* Exercise instructions: Restate word for word the lines in the listing below, starting at the line containing "def mnemonicNames : List" and ending at the line containing "def dropComment (cs", both included; leave out the rest.
======== Source data ========
-- ==== Sys2Proof/Machine/HostText.lean ====
section
/-! DEFINITION. The textual syntax of host programs (30_encoding.md R86): one operation a line,
`MNEMONIC` then operands separated by commas; numbers decimal, `0x` or `0b` (00_scope.md R10); ranges
`R<n>`; the auxiliary channel `AUX`; rationals as decimals; `;` starts a comment.  A text becomes host
calls; their operands' types are checked by `decode`. -/

namespace Sys2Proof

/-- Why a line is no host call. -/
inductive TextError where
  | unknownMnemonic
  | badOperand
  deriving DecidableEq, Repr

/-- Cut at every `sep`. -/
def splitAtChar (sep : Char) : List Char → List (List Char)
  | [] => [[]]
  | c :: cs =>
    if c = sep then [] :: splitAtChar sep cs
    else match splitAtChar sep cs with
      | [] => [[c]]
      | w :: ws => (c :: w) :: ws

/-- Drop leading spaces and tabs. -/
def trimFront : List Char → List Char
  | [] => []
  | c :: cs => if c = ' ' ∨ c = '\t' then trimFront cs else c :: cs

/-- Drop spaces and tabs at both ends. -/
def trimText (cs : List Char) : List Char := (trimFront (trimFront cs).reverse).reverse

/-- The value of a digit in a base up to 16. -/
def digitValue (base : Nat) (c : Char) : Option Nat :=
  let n := c.toNat
  let v := if 48 ≤ n ∧ n ≤ 57 then n - 48
    else if 65 ≤ n ∧ n ≤ 70 then n - 55
    else if 97 ≤ n ∧ n ≤ 102 then n - 87
    else base
  if v < base then some v else none

/-- Digits read onto a value. -/
def readDigits (base acc : Nat) : List Char → Option Nat
  | [] => some acc
  | c :: cs =>
    match digitValue base c with
    | some d => readDigits base (acc * base + d) cs
    | none => none

/-- A natural number of one digit or more. -/
def readNatural (base : Nat) : List Char → Option Nat
  | [] => none
  | cs => readDigits base 0 cs

/-- An unsigned number: `0x` hexadecimal, `0b` binary, else decimal with an optional fraction. -/
def readUnsigned : List Char → Option Rat
  | '0' :: 'x' :: cs => (readNatural 16 cs).map fun n => (n : Rat)
  | '0' :: 'b' :: cs => (readNatural 2 cs).map fun n => (n : Rat)
  | cs =>
    match splitAtChar '.' cs with
    | [whole] => (readNatural 10 whole).map fun n => (n : Rat)
    | [whole, part] =>
      match readNatural 10 whole, readNatural 10 part with
      | some w, some p => some ((w : Rat) + (p : Rat) / ((10 ^ part.length : Nat) : Rat))
      | _, _ => none
    | _ => none

/-- A number with an optional sign. -/
def readNumber : List Char → Option Rat
  | '-' :: cs => (readUnsigned cs).map fun q => -q
  | cs => readUnsigned cs

/-- One operand. -/
def readOperand (cs : List Char) : Option Operand :=
  if cs = ['A', 'U', 'X'] then some .aux
  else match cs with
    | 'R' :: digits => (readNatural 10 digits).map .range
    | _ => (readNumber cs).map .num

/-- The operands of a line: none, or one or more separated by commas. -/
def readOperands (cs : List Char) : Option (List Operand) :=
  if trimText cs = [] then some []
  else (splitAtChar ',' cs).mapM fun w => readOperand (trimText w)

/-- The nineteen mnemonics as they are spelled (00_scope.md R6). -/
def mnemonicNames : List (List Char × Mnemonic) :=
  [("OPEN".toList, .openInst), ("CLOSE".toList, .close), ("NOOP".toList, .noop),
   ("STDBY".toList, .stdby), ("PWRDN".toList, .pwrdn), ("RST".toList, .rst),
   ("AUTORST".toList, .autorst), ("MAN".toList, .man), ("WREG".toList, .wreg),
   ("RREG".toList, .rreg), ("SETRANGE".toList, .setrange), ("SETGRANGE".toList, .setgrange),
   ("SETSEQ".toList, .setseq), ("SETPD".toList, .setpd), ("SETSEQPD".toList, .setseqpd),
   ("R2V".toList, .r2v), ("V2R".toList, .v2r), ("GETMODE".toList, .getmode),
   ("GETFEAT".toList, .getfeat)]

/-- The mnemonic of a spelling. -/
def mnemonicOf (w : List Char) : List (List Char × Mnemonic) → Option Mnemonic
  | [] => none
  | (name, m) :: rest => if name = w then some m else mnemonicOf w rest

/-- The text before a line's comment. -/
def dropComment (cs : List Char) : List Char := cs.takeWhile fun c => c != ';'

/-- One line: nothing, a host call, or no call. -/
def readLine (line : List Char) : Except TextError (Option HostCall) :=
  match trimText (dropComment line) with
  | [] => .ok none
  | cs =>
    match mnemonicOf (cs.takeWhile fun c => c != ' ') mnemonicNames,
        readOperands (cs.dropWhile fun c => c != ' ') with
    | none, _ => .error .unknownMnemonic
    | some _, none => .error .badOperand
    | some m, some args => .ok (some (.call m args))

/-- The calls of a list of lines, in order. -/
def readLines : List (List Char) → Except TextError (List HostCall)
  | [] => .ok []
  | line :: rest =>
    match readLine line, readLines rest with
    | .error e, _ => .error e
    | .ok _, .error e => .error e
    | .ok none, .ok calls => .ok calls
    | .ok (some c), .ok calls => .ok (c :: calls)

/-- A host program's text as host calls. -/
def assemble (text : List Char) : Except TextError (List HostCall) :=
  readLines (splitAtChar '\n' text)

end Sys2Proof
end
========
* Result of the exercise:
def mnemonicNames : List (List Char × Mnemonic) :=
  [("OPEN".toList, .openInst), ("CLOSE".toList, .close), ("NOOP".toList, .noop),
   ("STDBY".toList, .stdby), ("PWRDN".toList, .pwrdn), ("RST".toList, .rst),
   ("AUTORST".toList, .autorst), ("MAN".toList, .man), ("WREG".toList, .wreg),
   ("RREG".toList, .rreg), ("SETRANGE".toList, .setrange), ("SETGRANGE".toList, .setgrange),
   ("SETSEQ".toList, .setseq), ("SETPD".toList, .setpd), ("SETSEQPD".toList, .setseqpd),
   ("R2V".toList, .r2v), ("V2R".toList, .v2r), ("GETMODE".toList, .getmode),
   ("GETFEAT".toList, .getfeat)]

/-- The mnemonic of a spelling. -/
def mnemonicOf (w : List Char) : List (List Char × Mnemonic) → Option Mnemonic
  | [] => none
  | (name, m) :: rest => if name = w then some m else mnemonicOf w rest

/-- The text before a line's comment. -/
def dropComment (cs : List Char) : List Char := cs.takeWhile fun c => c != ';'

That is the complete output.